Client Bulletin #565
On September 1, 2015, the National Labor Relations Board General Counsel, Richard F. Griffin, Jr., issued Memorandum GC 15-08, "Guidance Memorandum on Electronic Signatures to Support a Showing of Interest." In the memorandum, the General Counsel directs Regional Offices of the Board to begin accepting electronic signatures for the required "showings of interest" in support of election petitions. Unions can be expected to respond in short order by using emailed electronic authorization cards and social media "sign ups" in the initial stages of organizing campaigns.
According to the General Counsel, the Board charged him with determining "whether, when, and how" electronic signatures would be practicable for employees to indicate their showing of interest for or against representation to support election petitions to the Board and "to issue guidance on the matter." The Board requires at least a 30 percent showing of interest for a representation or decertification petition and concluded in its December 15, 2014 rulemaking that its current election regulations permit the use of electronic signatures. As a general rule, the Board presumes that signatures in support of a showing of interest are authentic and valid unless there is objective evidence otherwise. The Board views the showing of interest as purely an administrative matter within the sole discretion of the Board and largely outside of legal challenge by interested parties.

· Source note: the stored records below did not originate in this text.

/-- The fields of an instruction word (R12); a step of the device has none. -/
def Instr.fields (i : Instr) : Option Fields :=
  match i with
  | .nop f | .bra f | .brs f | .brv f | .jmpx f | .call f | .callx f | .ret f | .rcvg f | .exit f | .yield f
  | .waitc f | .trapf f | .sysc f | .bkpt f | .elect f | .loop f | .sget f | .sput f | .xacq f | .xrel f
  | .isync f | .kop f | .kpop f | .kff1 f | .ktos f | .stok f | .exmrd f | .exmwr f | .sadd f | .ssub f
  | .smul f | .smulh f | .sdiv f | .srem f | .sand f | .sor f | .sxor f | .sshl f | .sshr f | .ssra f | .smin f
  | .smax f | .scmp f | .ssel f | .smov f | .sli f | .slea f | .sclz f | .spop f | .sbfe f | .sbfi f | .sld f
  | .sst f | .vadd f | .vsub f | .vmul f | .vmulh f | .vmad f | .vand f | .vor f | .vxor f | .vnot f | .vshl f
  | .vshr f | .vsra f | .vmin f | .vmax f | .vabs f | .vneg f | .vclz f | .vpop f | .vbrev f | .vbfe f | .vbfi f
  | .vsad f | .vdot4 f | .vcmp f | .vsel f | .vmov f | .vli f | .vlane f | .vcvt f | .fadd f | .fsub f | .fmul f
  | .ffma f | .fmin f | .fmax f | .fabs f | .fneg f | .fcps f | .fcmp f | .fclass f | .frnd f | .fcvt f
  | .fcvti f | .icvtf f | .fscale f | .fdot2 f | .rcp f | .rsq f | .sqrt f | .exp2 f | .log2 f | .sinpi f
  | .cospi f | .tanh f | .rng f | .rngseed f | .decw f | .packw f | .shfl f | .bcast f | .vred f | .vscan f
  | .vcmprs f | .vexpnd f | .ballot f | .matchL f | .ld f | .st f | .gath f | .scat f | .ldb f | .stb f
  | .atom f | .atomw f | .stnt f | .drainnt f | .fenceCode f | .fenceIo f | .fenceEng f | .ldfe f | .stfe f
  | .pft f | .cflush f | .iflush f | .llock f | .lunlk f | .lnclaim f | .binit f | .barv f | .bexp f | .bwait f
  | .btest f | .bdrop f | .seqw f | .grpsync f | .spawn f | .watch f | .unwatch f | .iter f | .rqpush f
  | .mrsv f | .mfree f | .mzero f | .mldD f | .mldF f | .mstD f | .mstF f | .mma f | .maddf f | .maddm f
  | .mmulf f | .mrcmp f | .mdns f | .mrank f | .mrankErr f | .mrowp f | .mrowpSet f | .mscl f | .mmovv f
  | .mmovm f | .hld f | .hstat f | .fopen f | .fseal f | .fcomp f | .fret f | .trace f | .pair f | .pairx f
  | .cover f | .ztst f | .ordwWait f | .ordwAdv f | .tlacq f | .tlrel f | .segld f | .segldW f | .tlbinvAll f
  | .tlbinvCtx f | .tlbinvPage f | .tlbinvRange f | .wresume f | .wkill f | .wkillCtx f | .frqack f | .cfgrd f
  | .cfgwr f | .ctxsave f | .ctxsaveCtx f | .haltc f | .haltcGo f => some f
  | .stntPerform _ _ _ | .matrixOpStart _ | .matrixOpComplete _ | .operandsConsumed _ | .matrixOpStop _
  | .matrixErrorCompletion _ | .pairOperationRun _ _ _ | .pairOperationComplete _ _ _ | .pairOperationStop _ _ _
  | .lineFetch _ _ _ _ | .faultRecordPost _ _ | .feedbackUpdate _ _ _ | .readRequest _ _ | .readReply _ _
  | .forwardedRead _ _ | .writeRequest _ _ | .writeReply _ _ | .eviction _ _ | .recall _ _
  | .transientTimeout _ _ | .persistentRequest _ _ | .persistentRequestEnd _ _ | .leaseRead _ _ _
  | .leaseStore _ _ _ | .ownershipRequest _ _ | .lineReturn _ _ _ _ | .outsideLeaseExpiry _ | .timeReport _ _
  | .timeReportTimeout _ | .timeLostExpiry _ | .amnesty _ | .writeBack _ | .mergePath _
  | .uncorrectableSoftError _ _ | .scrub _ _ | .engineCommandStart _ | .engineCommandComplete _
  | .engineErrorCompletion _ | .engineCommandCancel _ | .orphanedWaitTimeout _ _ _ | .launchTake _ _
  | .workgroupPlacement _ _ | .taskStart _ _ | .consumerDispatch _ | .evictionSave _ _ | .restore _ _
  | .warpEnd _ _ | .workgroupEnd _ | .launchEnd _ | .priorityAging _ | .troleKtarget _ _ _ | .troleDmask _ _
  | .troleErrClear _ | .roleChange _ | .qctlWrite _ _ _ | .qctlErrClear _ _ | .qtailWrite _ _ _ _
  | .llenWrite _ _ _ | .mcoinrWrite _ _ | .xplimWrite _ _ | .ecbaseWrite _ _ | .ecsizeWrite _ _
  | .monitorClear _ | .monitorSample _ _ | .registerWrite _ _ _ _ | .coldStart _ _ _ | .warmStart _ _
  | .lifecycleChange _ _ | .quote _ | .powerLoss | .hostMemoryAccess _ _ _ | .flitReceive _ _ _ | .portDown _
  | .linkTimeMessage _ _ | .ptmSync _ | .thermalSample _ _ | .purseRefill _ | .hostLinkLoss | .hostLinkReturn _
  | .registerSoftError _ _ _ | .managementClusterAccess _ _ _ | .timeReportSend _ => none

General Counsel Griffin has now answered the Board's charge to him with guidance that the Board will accept electronic signatures effective immediately, provided certain requirements are satisfied when electronic signatures are submitted. To be accepted by the Board, the electronic signatures must be accompanied by the signer's name, email address or other known contact information (e.g., social media account address), telephone number, authorization language agreed upon by the signer, the date of signature, and name of the employer. In addition, the submitted information cannot contain the signer's birth date or social security number. A union submitting electronic signatures must submit a declaration identifying the technology used and how its controls ensure the identity of the signing person and what the person signing agreed to.
How application of this guidance works out in "real world" practice remains to be seen. For example, what happens if the employer is listed incorrectly or an email address is wrong? But, bottom line, what is not actually a "signature" is going to be treated by the Board Regional Offices as a signature. A mere check in a box or an email from an unknown source will likely suffice for a signature. Does the guidance provide any "real world" checks on signature or identity fraud by anyone determined to falsify a signature? Probably not. But that is the case with handwritten signatures too. E-signatures simply make the showing of interest process (whether bona fide or fraudulent) easier and faster, much like the NLRB's "quickie" election rues that went into effect on April 14, 2015. Add a few apps to automate the process and the union's organizing effort is fast, cheap, potentially more secretive, and not readily subject to any challenges, even valid ones intended simply to ensure some minimum level of integrity in the showing of interest process. So the guidance presents a potential game changer. Employers can try to get out in front of the e-signature process with positive employee relations, but that will not be as easy as simply flipping a switch.